实现一个简单的Shape Propagation：
> 这里代码有点问题，当`result != torch.Tensor`时，需要进一步处理。

In [175]:
import torch
import torch.fx
from torch.fx.node import Node

from typing import Dict

class ShapeProp:
    def __init__(self, mod):
        self.mod = mod
        self.graph = mod.graph
        self.modules = dict(self.mod.named_modules())

    def propagate(self, *args):
        args_iter = iter(args)
        env : Dict[str, Node] = {}

        def load_arg(a):
            return torch.fx.graph.map_arg(a, lambda n: env[n.name])

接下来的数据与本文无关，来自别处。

-- ==== Sys2Proof/Laws/Codes.lean ====
section
/-! SUPPORT. What one pass of a decode can do: the ways a literal, a flush and an expansion end, what they leave alone, and that
they keep the invariants and never fault from a state that meets them. -/

namespace Sys2Proof.Machine

/-! ### The destination Cursor -/

theorem DstPort.WrittenTo.refl (p : DstPort) : p.WrittenTo p := by
  refine ⟨?_, Nat.le_refl _, by simp, rfl, fun _ _ => rfl⟩
  simp

theorem DstPort.WrittenTo.trans {p q r : DstPort} (h : p.WrittenTo q) (h' : q.WrittenTo r) : p.WrittenTo r := by
  have e := h.fields
  have e' := h'.fields
  have l : q.limits = decrementLimits (q.wi - p.wi) p.limits := by rw [e]
  have a := h.wi_le
  have a' := h'.wi_le
  have b := h.bounded
  have b' := h'.bounded
  have w : q.len = p.len := by rw [e]
  refine ⟨?_, by omega, ?_, h'.length_eq.trans h.length_eq, fun j hj => ?_⟩
  · rw [e', l, decrementLimits_add, show q.wi - p.wi + (r.wi - q.wi) = r.wi - p.wi by omega]
    rw [e]
  · unfold DstPort.space at b b' ⊢
    rw [l, w, show p.len - q.wi = p.len - p.wi - (q.wi - p.wi) by omega, capByLimit_sub b] at b'
    omega
  · rw [h'.outside j (by omega), h.outside j (by omega)]

theorem DstPort.append_writtenTo {p : DstPort} {bytes : List Byte} (h : p.wi + bytes.length ≤ p.data.length)
    (hs : bytes.length ≤ p.space) : p.WrittenTo (p.append bytes) := by
  refine ⟨by simp [DstPort.append], by simp [DstPort.append], by simp [DstPort.append]; exact hs, DstPort.append_length h,
    fun j hj => DstPort.append_outside h ?_⟩
  simpa [DstPort.append] using hj

/-! ### The frame of a pass -/

/-- What every pass of a decode leaves alone, and how it may move the ports. -/
structure State.PassTo (s t : State) : Prop where
  initDone : t.initDone = s.initDone
  lwReg : t.lwReg = s.lwReg
  refusedMark : t.refusedMark = s.refusedMark
  host : t.host = s.host
  src : s.src.ReadTo t.src
  dst : s.dst.WrittenTo t.dst

theorem State.PassTo.refl (s : State) : s.PassTo s := ⟨rfl, rfl, rfl, rfl, .refl _, .refl _⟩

theorem State.PassTo.trans {s t u : State} (h : s.PassTo t) (h' : t.PassTo u) : s.PassTo u :=
  ⟨h'.initDone.trans h.initDone, h'.lwReg.trans h.lwReg, h'.refusedMark.trans h.refusedMark, h'.host.trans h.host,
    h.src.trans h'.src, h.dst.trans h'.dst⟩

theorem State.ret_passTo (o : Status) (s : State) : s.PassTo (s.ret o) := ⟨rfl, rfl, rfl, rfl, .refl _, .refl _⟩

theorem State.raise_passTo (o : Status) (s : State) : s.PassTo (s.raise o) := ⟨rfl, rfl, rfl, rfl, .refl _, .refl _⟩

theorem State.raise_ended {e : Status} (h : decodeError e) (s : State) : (s.raise e).Ended := ⟨rfl, .inl h⟩

/-- After an error nothing of the invariant is left to hold but the canonical tables and the Cursors. -/
theorem State.raise_loopInv {e : Status} (h : isError e = true) {s : State} (hc : s.cursorsLegal) : (s.raise e).LoopInv := by
  have hd : ¬ (s.raise e).decoding := fun hd => by
    have := hd.1.2
    rw [State.raise_status, h] at this
    cases this
  exact ⟨freeMemory_wf _, hc, fun hd' => absurd hd' hd, fun hd' => absurd hd' hd, fun hd' => absurd hd' hd⟩

/-- A pass that has not ended the command: PHASE = FILL, STATUS and the response as they were. -/
def State.GoesOn (s t : State) : Prop := t.response = s.response ∧ t.status = s.status ∧ t.phase = .fill

/-! ### EMIT_LIT -/

/-- The step of EMIT_LIT ends in one of three ways (43_expansion_and_flush.md R187). -/
theorem literalStep_next {s t : State} (h : literalStep s = .next t) :
    (s.dst.closed = true ∧ t = s.raise .closedForWrites) ∨
      (s.dst.closed = false ∧ s.dst.space = 0 ∧ t = s.ret .shortWrite) ∨
      (s.dst.closed = false ∧ s.dst.space ≠ 0 ∧ s.dst.wi + 1 ≤ s.dst.data.length ∧
        t = (s.setDst (s.dst.append [literalByte s.code])).setFirstFromCode.update) := by
  rcases Flow.toOutcome_eq_next h with h | h
  · obtain ⟨_, u, hu, he⟩ := Flow.andThen_eq_go h
    obtain ⟨_, v, hv, hw⟩ := Flow.andThen_eq_go hu
    injection he with _ he
    injection hw with _ hw
    obtain ⟨h1, h2, h3, rfl⟩ := dstWrite_go hv
    subst hw
    exact .inr (.inr ⟨h1, h2, h3, he.symm⟩)
  · rcases Flow.andThen_eq_stop h with h | ⟨_, _, _, h⟩
    · rcases Flow.andThen_eq_stop h with h | ⟨_, _, _, h⟩
      · rcases dstWrite_stop h with h | h
        · exact .inl h
        · exact .inr (.inl h)
      · cases h
    · cases h

theorem literalStep_answers {s : State} (hw : s.dst.wf = true) : ∃ t, literalStep s = .next t := by
  unfold literalStep emitLiteral
  cases h : dstWrite (literalByte s.code) s with
  | go a t => exact ⟨_, rfl⟩
  | stop t => exact ⟨_, rfl⟩
  | fault f => exact absurd h (dstWrite_no_fault hw f)

/-- The step of EMIT_LIT keeps the invariants. -/
theorem literalStep_keeps {s t : State} (hi : s.LoopInv) (hd : s.decoding) (hp : s.phase = .emitLit)
    (h : literalStep s = .next t) :
    t.LoopInv ∧ s.PassTo t ∧ ((s.GoesOn t ∧ t.streamLength = s.streamLength) ∨ t.Ended) := by
  have hr := hi.registers hd
  have ht := hi.table hd
  rcases literalStep_next h with ⟨_, rfl⟩ | ⟨_, _, rfl⟩ | ⟨_, h2, h3, rfl⟩
  · exact ⟨State.raise_loopInv rfl hi.cursors, State.raise_passTo _ _, .inr (State.raise_ended (by simp [decodeError]) _)⟩
  · refine ⟨⟨hi.mem_wf, hi.cursors, fun _ => ?_, fun _ => ht, fun _ hp' => ?_⟩, State.ret_passTo _ _, .inr ?_⟩
    · exact { hr with }
    · rw [State.ret_phase, hp] at hp'
      cases hp'
    · exact ⟨rfl, .inr (.inr (.inr ⟨rfl, .inl hp⟩))⟩
  · have hwr : s.dst.WrittenTo (s.dst.append [literalByte s.code]) :=
      DstPort.append_writtenTo (by simpa using h3) (by simp; omega)
    have hcur : (s.setDst (s.dst.append [literalByte s.code])).setFirstFromCode.cursorsLegal :=
      ⟨hi.cursors.1, DstPort.append_wf hi.cursors.2 (by simpa using h3)⟩
    refine ⟨?_, ?_, .inl ⟨⟨by simp, by simp, by simp⟩, by simp [State.streamLength]⟩⟩
    · exact State.update_loopInv hi.mem_wf hcur { hr with } ht (.inl (hr.code_literal hp)) (hr.nbits_emit (.inl hp))
    · refine ⟨by simp, by simp, by simp, by simp, ?_, ?_⟩
      · simpa using SrcPort.ReadTo.refl s.src
      · simpa using hwr

/-! ### FLUSH -/

/-- The step of FLUSH ends in one of three ways (43_expansion_and_flush.md R184). -/
theorem flushThenUpdate_cases {s : State} {l : List Byte} (hw : s.dst.wf = true)
    (hl : Table.readRun s.mem.stackTab (tailStart s) (4096 - tailStart s) = some l) :
    flushThenUpdate s =
      if s.dst.closed = true then .stop (s.raise .closedForWrites)
      else if (s.addFlushed (min l.length s.dst.space)).flushed.toNat < 4096 - s.stackStart.toNat then
        .stop (((s.setDst (s.dst.append (copied l s))).addFlushed (min l.length s.dst.space)).ret .shortWrite)
      else
        .go () ((s.setDst (s.dst.append (copied l s))).addFlushed (min l.length s.dst.space)).update := by
  unfold flushThenUpdate flush
  rw [show Config.tableSize = 4096 from rfl, hl]
  cases ho : s.dst.closed with
  | true => simp [dstCopy, ho]
  | false =>
    simp only [dstCopy_of_open l hw ho, Flow.andThen_go, Bool.false_eq_true, if_false]
    by_cases hlt : (s.addFlushed (min l.length s.dst.space)).flushed.toNat < 4096 - s.stackStart.toNat
    · have hlt' : ((s.setDst (s.dst.append (copied l s))).addFlushed (min l.length s.dst.space)).flushed.toNat <
          4096 - (s.setDst (s.dst.append (copied l s))).stackStart.toNat := hlt
      rw [if_pos hlt, if_pos hlt', Flow.andThen_stop]
    · have hlt' : ¬ ((s.setDst (s.dst.append (copied l s))).addFlushed (min l.length s.dst.space)).flushed.toNat <
          4096 - (s.setDst (s.dst.append (copied l s))).stackStart.toNat := hlt
      rw [if_neg hlt, if_neg hlt', Flow.andThen_go]

theorem flushStep_eq (s : State) : flushStep s = (flushThenUpdate s).toOutcome := rfl

/-- The tail of a legal expansion can be read. -/
theorem State.FlushLegal.tail {s : State} (h : s.FlushLegal) :
    ∃ l, Table.readRun s.mem.stackTab (tailStart s) (4096 - tailStart s) = some l ∧ l.length = 4096 - tailStart s := by
  obtain ⟨l, h1, _, _⟩ := h.stack_eq
  have hlt := h.tail_lt
  have hsplit := Table.readRun_append s.mem.stackTab s.stackStart.toNat s.flushed.toNat (4096 - tailStart s)
  unfold tailStart at *
  rw [show s.flushed.toNat + (4096 - (s.stackStart.toNat + s.flushed.toNat)) = 4096 - s.stackStart.toNat by omega, h1] at hsplit
  cases h2 : Table.readRun s.mem.stackTab s.stackStart.toNat s.flushed.toNat with
  | none => rw [h2] at hsplit; simp at hsplit
  | some a =>
    cases h3 : Table.readRun s.mem.stackTab (s.stackStart.toNat + s.flushed.toNat) (4096 - (s.stackStart.toNat + s.flushed.toNat))
      with
    | none => rw [h2, h3] at hsplit; simp at hsplit
    | some b => exact ⟨b, rfl, ((Table.readRun_eq_some_iff _ _ _ _).1 h3).1⟩

/-- The step of FLUSH answers, and keeps the invariants. -/
theorem flushThenUpdate_keeps {s : State} (hi : s.LoopInv) (hd : s.decoding) (hp : s.phase = .flush) :
    ∃ t, (flushThenUpdate s).toOutcome = .next t ∧ t.LoopInv ∧ s.PassTo t ∧
      ((s.GoesOn t ∧ t.streamLength = s.streamLength) ∨ t.Ended) := by
  have hr := hi.registers hd
  have ht := hi.table hd
  have hf := hi.flush hd hp
  obtain ⟨l, hl, hlen⟩ := hf.tail
  rw [flushThenUpdate_cases hi.cursors.2 hl]
  have hdw := (DstPort.wf_iff _).1 hi.cursors.2
  have hsp := s.dst.space_le
  have hcl := copied_length l s
  have hfit : s.dst.wi + (copied l s).length ≤ s.dst.data.length := by omega
  have hwr : s.dst.WrittenTo (s.dst.append (copied l s)) := DstPort.append_writtenTo hfit (by omega)
  have hcur : (s.setDst (s.dst.append (copied l s))).cursorsLegal :=
    ⟨hi.cursors.1, DstPort.append_wf hi.cursors.2 hfit⟩
  have hpt : ∀ t : State, t.initDone = s.initDone → t.lwReg = s.lwReg → t.refusedMark = s.refusedMark → t.host = s.host →
      t.src = s.src → t.dst = s.dst.append (copied l s) → s.PassTo t := fun t a b c d e f =>
    ⟨a, b, c, d, e ▸ .refl _, f ▸ hwr⟩
  split
  · exact ⟨_, rfl, State.raise_loopInv rfl hi.cursors, State.raise_passTo _ _, .inr (State.raise_ended (by simp [decodeError]) _)⟩
  · have htl := hf.tail_lt
    have hfl : (s.addFlushed (min l.length s.dst.space)).flushed.toNat = s.flushed.toNat + min l.length s.dst.space := by
      rw [State.addFlushed_flushed, BitVec.toNat_add, BitVec.toNat_ofNat]
      unfold tailStart at hlen
      omega
    split
    · rename_i hlt
      rw [hfl] at hlt
      refine ⟨_, rfl, ⟨hi.mem_wf, hcur, fun _ => { hr with }, fun _ => ht, fun _ _ => ⟨?_, hf.code_min, hf.code_max, ?_⟩⟩,
        hpt _ rfl rfl rfl rfl rfl rfl, .inr ⟨rfl, .inr (.inr (.inr ⟨rfl, .inr hp⟩))⟩⟩
      · show s.stackStart.toNat + (s.addFlushed (min l.length s.dst.space)).flushed.toNat < 4096
        omega
      · exact hf.stack_eq
    · refine ⟨_, rfl, ?_, ?_, .inl ⟨⟨by simp, by simp, by simp⟩, by simp [State.streamLength]⟩⟩
      · exact State.update_loopInv hi.mem_wf hcur { hr with } ht (.inr ⟨hf.code_min, hf.code_max⟩)
          (hr.nbits_emit (.inr hp))
      · exact hpt _ (by simp) (by simp) (by simp) (by simp) (by simp) (by simp)

end Sys2Proof.Machine
end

        def fetch_attr(target : str):
            target_atoms = target.split('.')
            attr_itr = self.mod
            for i, atom in enumerate(target_atoms):
                if not hasattr(attr_itr, atom):
                    raise RuntimeError(f"Node referenced nonexistant target {'.'.join(target_atoms[:i])}")
                attr_itr = getattr(attr_itr, atom)
            return attr_itr

        for node in self.graph.nodes:
            if node.op == 'placeholder':
                result = next(args_iter)
            elif node.op == 'get_attr':
                result = fetch_attr(node.target)
            elif node.op == 'call_function':
                result = node.target(*load_arg(node.args), **load_arg(node.kwargs))
            elif node.op == 'call_method':
                self_obj, *args = load_arg(node.args)
                kwargs = load_arg(node.kwargs)
                result = getattr(self_obj, node.target)(*args, **kwargs)
            elif node.op == 'call_module':
                result = self.modules[node.target](*load_arg(node.args), **load_arg(node.kwargs))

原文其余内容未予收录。